There is just so much to see and do in the Musée des Arts Forains (The Fairground Art Museum) that pictures cannot contain its grandeur. Between 26 december to 6 january 2013, the private museum of funfair objects opened to the public without any prior reservations needed, as is the usual case during the year.
I had the brilliant idea of visiting the museum on a Thursday, thinking that there would be less of a crowd, but it seemed like everyone in Paris – and their children and grandparents – had been thinking the same thing. The line snaked all the way down the street, but this didn’t kill the festive ambiance of the museum-goers; it was strange to be in such a good mood while standing in line. Perhaps it was because of the huge dragon puppet entertaining the children who were impatient to enter, or just the childish giddiness and excitement of going to the fair.
All the pieces which make up the entire museum belong to Jean-Paul Favand, a character as colourful as the objects in his collection. Having always been fascinated by rare objects and games, he owned an antiques shop dedicated to theater, cinema and funfair objects in Les Halles in the 1970s, which later became a bistot-galerie. In the early ’80s he participated in the creation of the Louvre Antiquitaires, organizing ten special exhibitions with themes ranging from toys to lost treasures. His expertise on the subject led to international exhibitions and collaborations, from Japan to Europe to Saudi Arabia.
After three years of being housed in an old Citroà«n factory in the 15th arrondissement, the Musée des Arts Forains settled into its 5,000 square-meter space in Parc Bercy in Paris in 1996. The oldest pieces date back to 1850.

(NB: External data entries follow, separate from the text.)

-- ==== Sys2Proof/Word.lean ====
section
/-! DEFINITION. The words of the hardware: a byte, a 16-bit address or length, the command word CW, the primitive
request word PW (spec 30_encoding R81, R85). -/

namespace Sys2Proof

/-- One byte of the device space, of BUF, of a PW argument and of RSP (R50, R51, R85). -/
abbrev Byte := BitVec 8

/-- A 16-bit device address or length (R9, R13). -/
abbrev Half := BitVec 16

/-- A command word, `{rd, blk, addr[15:0], len[15:0]}` (R81). -/
abbrev CmdWord := BitVec 34

/-- A primitive request word, `{code[3:0], arg[7:0]}` (R85). -/
abbrev ReqWord := BitVec 12

/-- A code word of either format: the host's command word or the block's request word (R80). -/
inductive CodeWord where
  | cw (w : CmdWord)
  | pw (w : ReqWord)
  deriving DecidableEq, Repr

end Sys2Proof
end

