-- ==== Sys2Proof/Certificates/Slice0/Obligations.lean ====
section
/-! DEFINITION. The statements for the provers, rule by rule of the spec. Each docstring cites what it formalises. -/

namespace Sys2Proof.Claims

open Sys2Proof.Machine

/-- What a wait does with the round that the query `i` has just ended (R121): WCNT has one more; satisfied, or timed out when
that was round number WAIT_LIMIT, or another round. -/
def roundEnds (s : State) (i : Instr) (holds : Bool) (satisfied timedOut : State → State) : State :=
  let t : State := { s.serve i with first := none, wcnt := s.wcnt + 1 }
  if holds then satisfied t
  else if s.cfg.waitLimit.value = some (s.wcnt + 1) then timedOut t
  else t

/-- `raise E` (R230, R231): the first failure is recorded, and control goes to the stop step. -/
def fails (e : Result) (t : State) : State :=
  { t with result := if t.result = .ok then e else t.result, phase := .uStop, first := none }

/-- Completion with a result (R38, R234). -/
def completes (r : Result) (t : State) : State :=
  { t with result := r, busy := false, done := true, phase := .idle, first := none }

/-- The advance, then the next unit or, with nothing left, completion with `OK` (R136, R181, R182, R183). -/
def movesOn (t : State) : State :=
  let u : State := { t with addr := t.addr + t.chunk, cur := t.cur + t.chunk, rem := t.rem - t.chunk }
  if u.rem = 0 then completes .ok u
  else { u with chunk := BitVec.ofNat 16 (chunkLength u.addr.toNat u.rem.toNat u.cfg.pageSize), phase := .u1Start,
                first := none }

/-- The block's registers (R46), all of them. -/
def SameBlock (s t : State) : Prop :=
  t.phase = s.phase ∧ t.op = s.op ∧ t.addr = s.addr ∧ t.cur = s.cur ∧ t.rem = s.rem ∧ t.chunk = s.chunk ∧ t.idx = s.idx ∧
  t.nacked = s.nacked ∧ t.result = s.result ∧ t.busy = s.busy ∧ t.done = s.done ∧ t.wcnt = s.wcnt ∧ t.pcnt = s.pcnt ∧
  t.buf = s.buf ∧ t.first = s.first

/-- Every index of BUF reads as before. -/
def SameBuf (s t : State) : Prop := ∀ a, Memory.read bufBlank t.buf a = Memory.read bufBlank s.buf a

/-- In the reference environment, every address of the device's memory reads as before. With the oracle a call leaves the
device's memory free, which is the model's deduction (log entry 19), so nothing is said of it. -/
def SameDevice (s t : State) : Prop := s.env.kind = .reference → ∀ a, t.env.memRead a = s.env.memRead a

/-- What no primitive call changes: the parameters, the command's operands and its buffer cursor's command (OP), the
host's moves and what its last read returned. -/
def SameFrame (s t : State) : Prop :=
  t.cfg = s.cfg ∧ t.op = s.op ∧ t.host = s.host ∧ t.rdata = s.rdata

/-- The unit's operands (R140, R160). -/
def SameOperands (s t : State) : Prop :=
  t.addr = s.addr ∧ t.cur = s.cur ∧ t.rem = s.rem ∧ t.chunk = s.chunk

/-- BUSY and DONE (R35). -/
def SameStatusBits (s t : State) : Prop := t.busy = s.busy ∧ t.done = s.done

/-- The byte a list of latched pairs leaves at an address: the last pair of that address counts (R76). -/
def lastLatched (l : List Host.Cell) (a : Nat) (old : Byte) : Byte :=
  match l.reverse.find? (fun c => c.1 == a) with
  | some c => c.2
  | none => old

/-- A step's outcome with its next state mapped. -/
def mapNext (f : State → State) : Host.Outcome State Fault Refusal → Host.Outcome State Fault Refusal
  | .next t => .next (f t)
  | .fault r => .fault r
  | .refused r => .refused r

/-- The state with another device capacity. -/
def withCapacity (c : Nat) (s : State) : State := { s with cfg := { s.cfg with capacity := c } }

end Sys2Proof.Claims

open Sys2Proof Sys2Proof.Machine Sys2Proof.Claims

/-! ### Encoding -/

/-- R81, R82, R85, R86, R87: decoding an encoded instruction gives it back, every operand at every value. -/
def Obligations.DecodeOfEncode : Prop :=
  ∀ i : Instr, decode (encode i) = .ok i

/-- R81, R82, R85, R86, R87: a word the decoder accepts is the word the encoder writes; no bit of it is dropped. -/
def Obligations.EncodeOfDecode : Prop :=
  ∀ (w : CodeWord) (i : Instr), decode w = .ok i → encode i = w

/-- R93, in what the spec derives from R100 to R114: codes 0x7 and 0xF are never issued, nor an argument bit where R86
fixes it at 0. -/
def Obligations.BlockIssuesNoReservedWord : Prop :=
  ∀ (s : State) (w : ReqWord), s.nextRequest = .next (some w) →
    w.extractLsb' 8 4 ≠ (0x7 : BitVec 4) ∧ w.extractLsb' 8 4 ≠ (0xF : BitVec 4) ∧
    (w.extractLsb' 8 4 ∉ ([0x2, 0x3, 0x5] : List (BitVec 4)) → w.extractLsb' 0 8 = (0 : Byte)) ∧
    (w.extractLsb' 8 4 = (0x5 : BitVec 4) → w.extractLsb' 1 7 = (0 : BitVec 7))

/-- R82, R86, R87, R104: words written out in the spec decode to what they stand for (V2 of 95_test_vectors.md). The
whole-byte containers are the model's choice (log entry 9). -/
def Obligations.SpecWordsDecode : Prop :=
  decodeTableWord 40 0x0_0010_FFFF = some (.writeByte 0x0010 0xFFFF) ∧
  decodeTableWord 40 0x1_00FA_000A = some (.writeBlock 250 10) ∧
  decodeTableWord 40 0x2_0010_0000 = some (.readByte 0x0010 0) ∧
  decodeTableWord 40 0x3_00FA_000A = some (.readBlock 250 10) ∧
  decodeTableWord 16 0x2A1 = some (.busSendAddress 0x50 .read) ∧
  decodeTableWord 16 0x3FA = some (.busSendByte 0xFA) ∧
  decodeTableWord 16 0xE00 = some .qCtMaster

/-! ### A step runs the decoded instruction -/

/-- R34, R36: a word the host writes to CMD is decoded and executed in that step; the move is taken off the host's list. That
host moves stand in a list is the model's choice (log entry 10). -/
def Obligations.StepRunsHostCommand : Prop :=
  ∀ (s : State) (w : CmdWord) (rest : List HostMove), s.host = .writeCmd w :: rest →
    step s = exec (decodeCw w) { s with host := rest }

/-- R17, R26: on the block's turn (no host move pending, or the host waiting for DONE, or letting the block take steps) a
step is the execution of the primitive whose request word the phase issues. That host moves stand in a list is the model's
choice (log entry 10). -/
def Obligations.StepRunsBlockRequest : Prop :=
  ∀ (s : State) (w : ReqWord) (i : Instr), s.nextRequest = .next (some w) → decodePw w = .ok i →
    (s.host = [] → step s = exec i s) ∧
    (∀ rest, s.host = .waitDone :: rest → s.done = false → step s = exec i s) ∧
    (∀ n rest, s.host = .pause (n + 1) :: rest → step s = exec i { s with host := .pause n :: rest })

/-- R40, U5, R263, U14: the step that would send a buffer byte without a value is a fault, one that would send or receive
a byte beyond BUF_SIZE a refusal. Fault and refusal, and that they come at the access, are the model's (log entries 3 and
11). -/
def Obligations.StepStopsAtMissingBufferByte : Prop :=
  ∀ s : State, s.host = [] →
    (s.phase = .w5Data → s.cur.toNat + s.idx.toNat < s.cfg.bufSize →
      Memory.read bufBlank s.buf (s.cur.toNat + s.idx.toNat) = none →
      step s = .fault (.bufHoldsNoValue (s.cur.toNat + s.idx.toNat))) ∧
    (s.phase = .w5Data ∨ s.phase = .r7Recv → s.cfg.bufSize ≤ s.cur.toNat + s.idx.toNat →
      step s = .refused (.bufIndexBeyondSize (s.cur.toNat + s.idx.toNat)))

/-- R252: in `IDLE` without a host move the block does nothing. That this is a step of its own is the model's choice (log
entry 10). -/
def Obligations.IdleBlockDoesNothing : Prop :=
  ∀ s : State, s.host = [] → s.phase = .idle → step s = .next s

/-! ### Reset and the host's registers -/

/-- R250, R251: the reset input, from every state: PHASE, BUSY, DONE, RESULT, STATUS and BUF as the rule says; no
primitive is called and the environment is left where it was. That reset is one host move and keeps the environment is the
model's choice (log entries 10 and 23). -/
def Obligations.ResetInputEffect : Prop :=
  ∀ (s : State) (rest : List HostMove), s.host = .reset :: rest →
    ∃ t, step s = .next t ∧ t.phase = .idle ∧ t.busy = false ∧ t.done = false ∧ t.result = .ok ∧ t.status = 0b0000 ∧
      (∀ a, Memory.read bufBlank t.buf a = none) ∧ t.env = s.env ∧ t.pw = none ∧ t.cfg = s.cfg ∧ t.host = rest

/-- R35: the bits of STATUS, for every state, and a read of it: no side effect; a write is ignored. The host's list of moves
is the model's choice (log entry 10). -/
def Obligations.StatusRegister : Prop :=
  ∀ s : State,
    s.status.getLsbD 0 = s.busy ∧ s.status.getLsbD 1 = s.done ∧
    s.status.extractLsb' 2 2 = (match s.result with
      | .ok => (0 : BitVec 2) | .notAcknowledged => 1 | .busFault => 2 | .timeout => 3) ∧
    (∀ rest, s.host = .readStatus :: rest →
      step s = .next { s with host := rest, rdata := s.status.setWidth 34 }) ∧
    (∀ v rest, s.host = .writeStatus v :: rest → step s = .next { s with host := rest })

/-- R261, U8: while BUSY = 1 the host neither reads nor writes BUF; R69: what the host writes while BUSY = 0 is what a later
read of that byte returns. The refusal, and the host's list of moves, are the model's (log entries 10 and 14). -/
def Obligations.HostBufferAccess : Prop :=
  ∀ (s : State) (i : Half) (v : Byte) (rest : List HostMove),
    (s.busy = true → s.host = .writeBuf i v :: rest → step s = .refused .bufLent) ∧
    (s.busy = true → s.host = .readBuf i :: rest → step s = .refused .bufLent) ∧
    (s.MemoryOk → s.busy = false → i.toNat < s.cfg.bufSize → s.host = .writeBuf i v :: .readBuf i :: rest →
      ∃ t u, step s = .next t ∧ step t = .next u ∧ u.rdata = v.setWidth 34 ∧
        (∀ a, a ≠ i.toNat → Memory.read bufBlank u.buf a = Memory.read bufBlank s.buf a))

/-! ### The commands -/

/-- R36, R83, R182, R192: a block command of at least one byte is accepted while BUSY = 0, and the block loop starts its
first unit. -/
def Obligations.BlockCommandAccepted : Prop :=
  ∀ (s : State) (addr len : Half), s.busy = false → len ≠ 0 →
    exec (.writeBlock addr len) s = .next
      { s with op := 0b01, addr := addr, cur := 0, rem := len, result := .ok, busy := true, done := false,
               chunk := BitVec.ofNat 16 (chunkLength addr.toNat len.toNat s.cfg.pageSize), phase := .u1Start,
               first := none } ∧
    exec (.readBlock addr len) s = .next
      { s with op := 0b11, addr := addr, cur := 0, rem := len, result := .ok, busy := true, done := false,
               chunk := BitVec.ofNat 16 (chunkLength addr.toNat len.toNat s.cfg.pageSize), phase := .u1Start,
               first := none }

/-- R84, R187, R197: a byte command is accepted with REM = 1 whatever its `len` field, and its one unit has one byte. -/
def Obligations.ByteCommandAccepted : Prop :=
  ∀ (s : State) (addr len : Half), s.busy = false →
    exec (.writeByte addr len) s = .next
      { s with op := 0b00, addr := addr, cur := 0, rem := 1, result := .ok, busy := true, done := false, chunk := 1,
               phase := .u1Start, first := none } ∧
    exec (.readByte addr len) s = .next
      { s with op := 0b10, addr := addr, cur := 0, rem := 1, result := .ok, busy := true, done := false, chunk := 1,
               phase := .u1Start, first := none }

/-- R185, R198: a block command of length 0 completes at acceptance with `OK`, no primitive call, BUF untouched: what the spec
derives from R181 and R191 and decides in D33. -/
def Obligations.ZeroLengthCompletesAtAcceptance : Prop :=
  ∀ (s : State) (addr : Half), s.busy = false →
    ∃ t u, exec (.readBlock addr 0) s = .next t ∧ exec (.writeBlock addr 0) s = .next u ∧
      t.status = 0b0010 ∧ t.phase = .idle ∧ t.buf = s.buf ∧ t.env = s.env ∧ t.pw = s.pw ∧
      u.status = 0b0010 ∧ u.phase = .idle ∧ u.buf = s.buf ∧ u.env = s.env ∧ u.pw = s.pw

/-- R37, R269: a write of CMD while BUSY = 1 changes nothing. -/
def Obligations.CommandWhileBusyIgnored : Prop :=
  ∀ (s : State) (i : Instr), i.isCommand = true → s.busy = true → exec i s = .next s

/-- Frame of the four commands (R36): IDX, NACKED, WCNT, PCNT, BUF, the environment, PW and RSP and the host's moves are as
they were (no primitive is called); every byte of BUF reads as before. -/
def Obligations.CommandFrame : Prop :=
  ∀ (s t : State) (i : Instr), i.isCommand = true → exec i s = .next t →
    t.cfg = s.cfg ∧ t.idx = s.idx ∧ t.nacked = s.nacked ∧ t.wcnt = s.wcnt ∧ t.pcnt = s.pcnt ∧ t.pw = s.pw ∧ t.rsp = s.rsp ∧
    t.env = s.env ∧ t.forced = s.forced ∧ t.draws = s.draws ∧ t.host = s.host ∧ t.rdata = s.rdata ∧
    SameBuf s t ∧ SameDevice s t

/-! ### The write unit -/

/-- R141: step 1. -/
def Obligations.UnitStepOne : Prop :=
  ∀ s : State,
    (s.phase = .u1Start →
      exec .busStart s = .next { s.serve .busStart with phase := .u1Wait, first := none, wcnt := 0 }) ∧
    (s.phase = .u1Wait → s.roundDue →
      exec .qStSent s = .next (roundEnds s .qStSent (s.hears .qStSent)
        (fun t => { t with phase := .u2Addr }) (fails .timeout)))

/-- R142, R143, R229: steps 2 and 3. NACKED is the `AD_NACK` sample of the round that ended the wait; with NACKED = 1
`NotAcknowledged` is raised and no query made, with NACKED = 0 one sample round of ACTIVE_COND decides. That a round of
two queries is two steps, and the refused step 3 none of its own, is the model's deduction (log entries 8 and 22). -/
def Obligations.UnitStepsTwoAndThree : Prop :=
  ∀ s : State,
    (s.phase = .u2Addr → exec (.busSendAddress s.cfg.devAddr .write) s =
      .next { s.serve (.busSendAddress s.cfg.devAddr .write) with phase := .u2Wait, first := none, wcnt := 0 }) ∧
    (s.phase = .u2Wait → s.first = none →
      exec .qAdDone s = .next { s.serve .qAdDone with first := some (s.hears .qAdDone) }) ∧
    (∀ adDone, s.phase = .u2Wait → s.first = some adDone → s.roundDue →
      exec .qAdNack s = .next (roundEnds s .qAdNack (adDone || s.hears .qAdNack)
        (fun t => if s.hears .qAdNack then fails .notAcknowledged { t with nacked := true }
                  else { t with nacked := false, phase := .u3Check })
        (fails .timeout))) ∧
    (s.phase = .u3Check → s.nacked = false → s.first = none →
      exec .qCtBusy s = .next { s.serve .qCtBusy with first := some (s.hears .qCtBusy) }) ∧
    (∀ busy, s.phase = .u3Check → s.nacked = false → s.first = some busy →
      exec .qCtMaster s = .next (if busy = true ∧ s.hears .qCtMaster = true
        then { s.serve .qCtMaster with phase := .u4Hi, first := none }
        else fails .busFault (s.serve .qCtMaster)))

Installed in three dreamy rooms (La Fête Foraine, Le Théatre du Merveilleux and the Salons Vénitiens) are Belle Epoque carousels, game tables from the 1900s, Folie Bergère costumes, Japanese billiard tables, hundred-year-old bicycles, and every possible funfair attraction you could think of. Adults and children alike lined up for a ride on the Velocipéde, a bicycle carousel, pedaling furiously and smiling widely at the flashing cameras of their companions standing on the sidelines, and others whiled away their time playing toss-ring games. Children dashed like mad from room to room, fueled by the carnival atmosphere or the amount of cotton candy they’d consumed (or maybe both – I find that most French children have a low tolerance for sugar, since they don’t get sweets very often).

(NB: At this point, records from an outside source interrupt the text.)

-- ==== Sys2Proof/Tests/Slice0.lean ====
section
/-! SUPPORT. Our own checks: ill-formed terms refused, words of the spec decoded, one-step results taken from the vectors of
95_test_vectors.md, and for every statement a witness that meets its hypotheses. -/

namespace Sys2Proof.Tests

open Sys2Proof.Machine

/-! ### Well-formedness: each check refuses a term that only it refuses -/

theorem test_legal_sample : Config.sample.legal = true := by decide

theorem test_capacity_not_zero : { Config.sample with capacity := 0 }.legal = false := by decide

theorem test_capacity_at_most_65536 : { Config.sample with capacity := 65537 }.legal = false := by decide

theorem test_buffer_not_empty : { Config.sample with bufSize := 0 }.legal = false := by decide

theorem test_buffer_at_most_65536 : { Config.sample with bufSize := 65537 }.legal = false := by decide

/-- R262 at its boundary: CAPACITY is 1024. -/
theorem test_range_end : (Instr.readBlock 1020 4).wellFormed Config.sample = true := by decide

theorem test_range_beyond : (Instr.readBlock 1020 5).wellFormed Config.sample = false := by decide

/-- R84: a byte command has length 1 whatever its `len` field. -/
theorem test_range_of_byte_command : (Instr.writeByte 1023 0xFFFF).wellFormed Config.sample = true := by decide

/-- R263. -/
theorem test_length_beyond_buffer :
    (Instr.writeBlock 0 3).wellFormed { Config.sample with bufSize := 2 } = false := by decide

/-- R104: the address sent is always DEV_ADDR. -/
theorem test_other_device : (Instr.busSendAddress 0x51 .write).wellFormed Config.sample = false := by decide

theorem test_own_device : (Instr.busSendAddress 0x50 .write).wellFormed Config.sample = true := by decide

/-! ### Decoding: words written out from R81, R82, R85, R86, R87 and the legend of 95_test_vectors.md -/

theorem test_decode_write_byte : decodeTableWord 40 0x0_0010_FFFF = some (.writeByte 0x0010 0xFFFF) := by decide

theorem test_decode_write_block : decodeTableWord 40 0x1_000A_0014 = some (.writeBlock 10 20) := by decide

theorem test_decode_read_byte : decodeTableWord 34 0x2_0010_0000 = some (.readByte 0x0010 0) := by decide

theorem test_decode_read_block : decodeTableWord 40 0x3_002E_0000 = some (.readBlock 0x2E 0) := by decide

theorem test_decode_bus_start : decodeTableWord 16 0x000 = some .busStart := by decide

theorem test_decode_bus_stop : decodeTableWord 16 0x100 = some .busStop := by decide

theorem test_decode_bus_send_address :
    decodeTableWord 16 0x2A0 = some (.busSendAddress 0x50 .write) ∧
    decodeTableWord 16 0x2FF = some (.busSendAddress 0x7F .read) := by decide

theorem test_decode_bus_send_byte : decodeTableWord 16 0x3FF = some (.busSendByte 0xFF) := by decide

theorem test_decode_bus_recv_byte : decodeTableWord 16 0x400 = some .busRecvByte := by decide

theorem test_decode_bus_set_ack :
    decodeTableWord 16 0x501 = some (.busSetAck true) ∧ decodeTableWord 16 0x500 = some (.busSetAck false) := by decide

theorem test_decode_bus_clear_nack : decodeTableWord 16 0x600 = some .busClearNack := by decide

theorem test_decode_q_st_sent : decodeTableWord 16 0x800 = some .qStSent := by decide

theorem test_decode_q_ad_done : decodeTableWord 16 0x900 = some .qAdDone := by decide

theorem test_decode_q_ad_nack : decodeTableWord 16 0xA00 = some .qAdNack := by decide

theorem test_decode_q_tx_empty : decodeTableWord 12 0xB00 = some .qTxEmpty := by decide

theorem test_decode_q_rx_full : decodeTableWord 16 0xC00 = some .qRxFull := by decide

theorem test_decode_q_ct_busy : decodeTableWord 16 0xD00 = some .qCtBusy := by decide

theorem test_decode_q_ct_master : decodeTableWord 16 0xE00 = some .qCtMaster := by decide

/-- R93: the reserved codes, and argument bits where R86 fixes them at 0; R94: other widths. -/
theorem test_decode_rejects :
    decodeTableWord 16 0x700 = none ∧ decodeTableWord 16 0xFAB = none ∧ decodeTableWord 16 0x001 = none ∧
    decodeTableWord 16 0x502 = none ∧ decodeTableWord 16 0x1000 = none ∧ decodeTableWord 32 0x000 = none ∧
    decodeTableWord 40 0x4_0000_0000 = none := by decide

/-! ### Page arithmetic: V1 and R134 -/

theorem test_chunk_lengths :
    chunkLength 250 10 256 = 6 ∧ chunkLength 16 14 16 = 14 ∧ chunkLength 0 0 16 = 0 ∧ chunkLength 0x00FF 5 256 = 1 ∧
    chunkLength 0x0100 300 256 = 256 ∧ chunkLength 250 6 256 = 6 ∧ chunkLength 0xFFFF 2 256 = 1 ∧ chunkLength 7 9 1 = 1 ∧
    chunkLength 0 65535 65536 = 65535 ∧ chunkLength 0x8000 65535 65536 = 32768 := by decide

/-! ### States -/

/-- The deterministic environment of R70, idle. -/
def quiet : Env := { Env.initial with kind := .reference, wcNacks := 2 }

/-- In the last round before WAIT_LIMIT of phase `p` of `write_block(250, 6)`, in the reference environment. -/
def mid (p : Phase) : State :=
  { State.reset with
    phase := p, op := 0b01, addr := 250, rem := 6, chunk := 6, busy := true, wcnt := 3, pcnt := 1, env := quiet }

/-- The same of `read_block(250, 6)`. -/
def midRead (p : Phase) : State := { mid p with op := 0b11 }

/-- With the flags of a transaction under way. -/
def active (s : State) : State :=
  { s with env := { s.env with
                    ctBusy := true, ctMaster := true, stSent := true, adDone := true, txEmpty := true, rxFull := true } }

/-- With a first sample held. -/
def held (b : Bool) (s : State) : State := { s with first := some b }

/-- The next state, if there is one. -/
def next (o : Host.Outcome State Fault Refusal) : Option State :=
  match o with
  | .next s => some s
  | .fault _ | .refused _ => none

/-! ### One step of each instruction, expected results from the rules and vectors named -/

/-- V2, R84: `CW = 0x0_0010_FFFF`, "same command: `REM <- 1`". -/
theorem test_write_byte :
    (next (exec (.writeByte 0x0010 0xFFFF) .reset)).map (fun t => (t.addr, t.rem, t.chunk)) = some (0x0010, 1, 1) := by
  decide

/-- S1: the first unit of `write_block(250, 10)` has 6 bytes. -/
theorem test_write_block :
    (next (exec (.writeBlock 250 10) .reset)).map (fun t => (t.chunk, t.phase)) = some (6, .u1Start) := by decide

/-- Z1: STATUS is `0b0001`. -/
theorem test_read_byte : (next (exec (.readByte 0x21 0) .reset)).map State.status = some 0b0001 := by decide

/-- B4: zero length, STATUS `0b0010` at acceptance. -/
theorem test_read_block :
    (next (exec (.readBlock 0x2E 0) .reset)).map (fun t => (t.status, t.pw)) = some (0b0010, none) := by decide

/-- Z2: a command while BUSY = 1 is ignored. -/
theorem test_write_block_while_busy :
    next (exec (.writeBlock 0 4) (mid .u1Wait)) = some (mid .u1Wait) := by decide

/-- R71: the start condition is sent at once. -/
theorem test_bus_start :
    (next (exec .busStart (mid .u1Start))).map (fun t => (t.phase, t.pw, t.env.stSent, t.wcnt)) =
      some (.u1Wait, some 0x000, true, 0) := by decide

/-- R76: the stop commits the latch and starts the write cycle. -/
theorem test_bus_stop :
    (next (exec .busStop { mid .uStop with env := { quiet with mode := .wData, latch := [(0x12, 0xC1)] } })).map
      (fun t => (t.phase, t.pw, t.env.memRead 0x12, t.env.wbusy)) = some (.uStopWait, some 0x100, 0xC1, 2) := by decide

/-- W3: device absent. -/
theorem test_bus_send_address :
    (next (exec (.busSendAddress 0x50 .write) { mid .u2Addr with env := { quiet with present := false } })).map
      (fun t => (t.phase, t.pw, t.env.adNack, t.env.adDone)) = some (.u2Wait, some 0x2A0, true, false) := by decide

/-- R152: the low address byte of 0x00FA is the word 0x3FA. -/
theorem test_bus_send_byte :
    (next (exec (.busSendByte 0xFA) (mid .u4Lo))).map (fun t => (t.phase, t.pw)) = some (.u4LoWait, some 0x3FA) := by
  decide

/-- R1: the received byte is stored at BUF[CUR + IDX]. -/
theorem test_bus_recv_byte :
    (next (exec .busRecvByte { midRead .r7Recv with env := { quiet with dr := 0xD1 }, idx := 4 })).map
      (fun t => (t.phase, t.buf, t.idx)) = some (.r7AckOff, [(4, 0xD1)], 5) := by decide

/-- R166: acknowledgement goes off before the last byte. -/
theorem test_bus_set_ack :
    (next (exec (.busSetAck false) (midRead .r7AckOff))).map (fun t => (t.phase, t.pw, t.env.ackEn)) =
      some (.r7Wait, some 0x500, false) := by decide

/-- Q4: the pass of the loop that finds PCNT = POLL_LIMIT returns `Timeout`, with AD_NACK cleared. -/
theorem test_bus_clear_nack :
    (next (exec .busClearNack { mid .pClear with pcnt := 8, env := { quiet with adNack := true } })).map
      (fun t => (t.status, t.env.adNack)) = some (0b1110, false) := by decide

/-- W1: `Timeout` after the last round. -/
theorem test_q_st_sent :
    (next (exec .qStSent (mid .u1Wait))).map (fun t => (t.phase, t.result, t.wcnt)) = some (.uStop, .timeout, 4) := by
  decide

/-- R4: step 6 of a read waits on AD_DONE alone. -/
theorem test_q_ad_done :
    (next (exec .qAdDone { midRead .r6Wait with env := { quiet with adNack := true } })).map (fun t => (t.phase, t.result)) =
      some (.uStop, .timeout) := by decide

/-- W4: both sampled 1, not-acknowledged wins. -/
theorem test_q_ad_nack :
    (next (exec .qAdNack (held true { mid .u2Wait with env := { quiet with adNack := true } }))).map
      (fun t => (t.phase, t.result, t.nacked)) = some (.uStop, .notAcknowledged, true) := by decide

/-- R145: the wait after the last data byte leads to the stop. -/
theorem test_q_tx_empty :
    (next (exec .qTxEmpty (active { mid .w5Wait with idx := 5 }))).map (fun t => (t.phase, t.idx)) = some (.uStop, 6) := by
  decide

After the lights and noise of the museum, I finally ended up at the charming gardens, browsing the Christmas displays and stands set up on the preserved cobblestone Bercy street.

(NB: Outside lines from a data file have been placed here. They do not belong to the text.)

-- ==== Sys2Proof/WellFormed.lean ====
section
/-! DEFINITION. Which terms of `Instr` are commands: the byte count of UPDATE is at most 64 (30_encoding.md R50). -/

namespace Sys2Proof

/-- UPDATE takes N in 0 to 64; INIT and FINAL have no operand (R49, R50). -/
def Instr.wf : Instr → Bool
  | .init => true
  | .update n => decide (n.toNat ≤ 64)
  | .final => true

end Sys2Proof
end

A place unlike any other in Paris, the museum cuts you off temporarily from the real world and brings you back to your childhood days, where play was the most pressing matter of the day, not answering emails or beating a deadline. The concept of the Musée des Arts Forains is so simple: letting people ride, touch and enjoy rare objects that are meant to be ridden, touched and enjoyed. And as it turns out, it’s the simplest things, the simplest concepts, that work best.